De framboos is een meerjarige teelt. Bij de teelt gaat men algemeen uit van jong wortelstek of van eenjarige grondscheuten, welke laatste na het uitplanten tot op 30 cm worden ingeknipt. Zij worden in het voorjaar uitgeplant. In de loop van de zomer ontwikkelen zich eenjarige scheuten tot 1 m hoogte. Deze geven het jaar daarop (d.i. het 2de jaar na de planting), vruchten aan de bloemstengels, welke uit de knoppen, verspreid langs de eenjarige takken ontstaan. Na de vruchtvorming sterven deze vruchttakken geheel af. Inmiddels zijn nieuwe scheuten uit de grond gegroeid, welke dan wel tot 1,5 à 2 m hoog geworden zijn. Het jaar daarop geven deze vrucht en sterven weer af. Dit gaat zo verschillende jaren door. De frambozen worden op rijen of op pollen geteeld. Bij de rijenteelt is de plantafstand 1.50 à 1.75 m bij 50 à 70 cm en bij pollenteelt op 1 m in het vierkant. De zich later ontwikkelende scheuten worden in de winter bij rijenteelt tot op 15 cm uitgedund en aan een draadleiding aangebonden. Bij de teelt op pollen worden 6 à 8 scheuten per pol aan een paal in het midden aangebonden. De afgedragen vruchttakken worden na de oogst verwijderd om de scheuten meer licht te geven. Het plukken geschiedt „met dop”, d.i. met de vruchtbodem mee of „zonder” dop. Met dop zijn ze beter voor vervoer en verse consumptie geschikt. Voor de fabriek wordt zonder dop geplukt.

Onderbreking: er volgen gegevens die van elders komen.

-- ==== Sys2Proof/Machine/Export.lean ====
section
/-! DEFINITION. SEAL, UNSEAL and LOG_READ (06_command_set.md R161 to R163). IV, key and AAD bytes go in address
order. -/

namespace Sys2Proof.Machine

/-- The IV of a SEAL or UNSEAL. -/
def sqeIv (ws : List Nat) : List Nat := toBytes 8 (sqeW ws 5) ++ toBytes 4 (sqeW ws 6)

/-- The AAD of a SEAL or UNSEAL. -/
def sqeAad (ws : List Nat) : List Nat := toBytes 8 (sqeW ws 7)

/-- SEAL (R161): `bad` are the lines that fail the recovery ladder and `stop` the byte at which the host
buffer's DMA failed, which stops it at a line of the range (R142). -/
def execSeal (uid : Nat) (bad : List Nat) (stop : Option Nat) (s : State) : Out :=
  match s.running? uid opSeal with
  | none => .next s
  | some c =>
    match s.own? c.tobj with
    | none => .next s
    | some o =>
      let len := sqeLen c.words
      let stop := stop.filter fun x => decide (x < len + 16)
      let r := s.cmdPages c c.tobj o c.tofs len true false
      if !r.2 then .next r.1
      else
        let lns := linesOf c.tofs len
        let pr := r.1.probeLines o c.dom lns bad
        let s := pr.1
        let bad := pr.2
        match lns.filter fun ln => (s.objLine o ln bad).2 with
        | f :: fs => .next (s.cmdErr c 0x30 (lineDet (bad.contains f)) (max c.tofs (64 * f)) (fs.length + 1))
        | [] =>
          let text := lns.flatMap fun ln => (linePart c.tofs len ln).map fun k => lineByte (s.objLine o ln []).1 k
          let x := gcmSeal (toBytes 32 (c.key ^^^ c.mask)) (sqeIv c.words) (sqeAad c.words) text
          let upto := dmaUpto c.tofs len stop
          let out := if stop.isSome then x.1.take upto else x.1 ++ x.2
          let s := s.each lns fun s ln => s.readTouch c.tobj o sc2 ln
          let s := s.send (.dmaBytes c.link c.ld (out.mapIdx fun i b => (sqeAddr c.words + i, b)))
          .next (if stop.isSome then s.cmdErr c 0x13 0x1C (c.tofs + upto) 0 else s.cmdOk c (len + 16) 0)

/-- The escrow frames of an UNSEAL: one per touched tier page, tallied to the domain (R162, R178), holding
the decrypted bytes at their object offsets. -/
def State.unsealEscrow (s : State) (c : Cmd) (len : Nat) (text : List Nat) : State :=
  s.each (pagesOf c.tofs len) fun s tp =>
    let f := s.nextFrame
    let s := s.takeFrame ⟨c.tobj, tp, 0, c.dom, 2, false, 0⟩
    let s := s.each ((linesOf c.tofs len).filter fun ln => ln / 1024 == tp) fun s ln =>
      s.setDline (1024 * f + ln % 1024)
        ⟨lineOfBytes fun k => if c.tofs ≤ 64 * ln + k then text.getD (64 * ln + k - c.tofs) 0 else 0, .good⟩
    s.updCmd c.uid fun c => { c with escrow := c.escrow ++ [(tp, f)] }

/-- The decrypted byte at an object offset, from a command's escrow frames. -/
def State.escrowByte (s : State) (c : Cmd) (x : Nat) : Nat :=
  match c.escrow.find? fun e => e.1 == x / 65536 with
  | some e => lineByte (s.dline (1024 * e.2 + x / 64 % 1024)).data (x % 64)
  | none => 0

/-- The escrow frames of a command that has ended are released. -/
def State.unsealEnd (s : State) (uid : Nat) : State :=
  match s.running? uid opUnseal, s.cmd.cmds.find? fun c => c.uid == uid with
  | none, some c => s.dropEscrow c
  | _, _ => s

/-- UNSEAL (R162): `data` is the host buffer, ciphertext then tag, read until the tag has verified; `bad` are lines whose
old value is uncorrectable; `dmaErr` says that reading the buffer failed. A mismatch is AUTH_FAIL, detail 0x0038. -/
def execUnseal (uid : Nat) (data bad : List Nat) (dmaErr : Bool) (s : State) : Out :=
  match s.running? uid opUnseal with
  | none => .next s
  | some c =>
    match s.own? c.tobj with
    | none => .next s
    | some o =>
      let len := sqeLen c.words
      let go := fun (s : State) (c : Cmd) => (s.cmdWrite c o len len (s.escrowByte c) [] bad none).unsealEnd uid
      if !c.escrow.isEmpty then .next (go s c)
      else if dmaErr then .next (s.cmdErr c 0x13 0x1C c.tofs 0)
      else if s.rd .FREE_FRAMES < (pagesOf c.tofs len).length then
        .next (s.entWait (.cmd uid) c.dom .frame c.tobj (c.tofs / 65536))
      else match gcmOpen (toBytes 32 (c.key ^^^ c.mask)) (sqeIv c.words) (sqeAad c.words) (data.take len) ((data.drop len).take 16) with
        | none => .next ((s.count .GCM_FAIL_CNT 0 .CIP_FLAGS_CNT_OVF 0 0).cmdErr c 0x31 0x38 0 0)
        | some text =>
          let s := s.unsealEscrow c len text
          match s.running? uid opUnseal with
          | none => .next s
          | some c => .next (go s c)

/-- LOG_READ (R163, R427): `stop` is the byte at which the host buffer's DMA failed, which stops it at a line of the
buffer (R142). -/
def execLogRead (uid : Nat) (stop : Option Nat) (s : State) : Out :=
  match s.running? uid opLog with
  | none => .next s
  | some c =>
    let w := s.logWalk c.dom (sqeW c.words 1) (bits (sqeW c.words 3) 0 32)
    let put := fun (l : List Nat) => Msg.dmaBytes c.link c.ld (l.mapIdx fun i b => (sqeW c.words 2 + i, b))
    match stop.filter fun x => decide (x < w.bytes.length) with
    | some n => .next ((s.send (put (w.bytes.take (n / 64 * 64)))).cmdErr c 0x13 0x1C 0 0)
    | none => .next ((s.send (put w.bytes)).cmdOk c w.next (w.bytes.length + b2n w.gap * 2 ^ 32))

end Sys2Proof.Machine
end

De meest geteelde rassen zijn Radboud, Preussen, Gertrudis. Daarnaast komen nog Hornet, Deutschland, Lloyd George en St Walfried voor. De Lloyd George bloeit tweemaal per jaar. Alleen in een mooie herfst worden de vruchten van de tweede bloei nog goed. Al deze rassen zijn roodvruchtig. Zij verschillen van elkaar in groeikracht, tint, grootte, vorm, smaak en stevigheid van de vrucht.

ZIEKTEN

Bij de frambozen treft men verscheidene ziekten en beschadigingen aan. De frambozenkevers, waarvan de larven het bekende wormpje in de vruchten zijn, kunnen heel goed bestreden worden door een bespuiting met Derris of D.D.T. omstreeks 10 en 20 Juni.

De mozaïekziekte, welke zich kenmerkt door bonte en misvormde bladeren doet wel de grootste schade. Als virusziekte is zij niet te bestrijden. Om haar te voorkomen moet van absoluut virus-vrij plantmateriaal worden uitgegaan, dat tot op heden nog moeilijk te krijgen is. Deze virus gaat niet met zaad over. Door een rood- en geelvruchtige framboos met elkaar te kruisen heeft dr Rietsema de Gertrudis en de Radboud virusvrij uit zaad gewonnen. Deze wordt door wortelstek vermeerderd, tot vooral de bladluizen het virus er weer ingébracht hebben. Dan moet weer van de kruising uitgegaan worden. Zonder toestemming van dr Rietsema mogen nakomelingen van deze rassen niet verhandeld worden. De andere ziekten komen minder algemeen voor, maar eisen eveneens een doelbewuste bestrijding.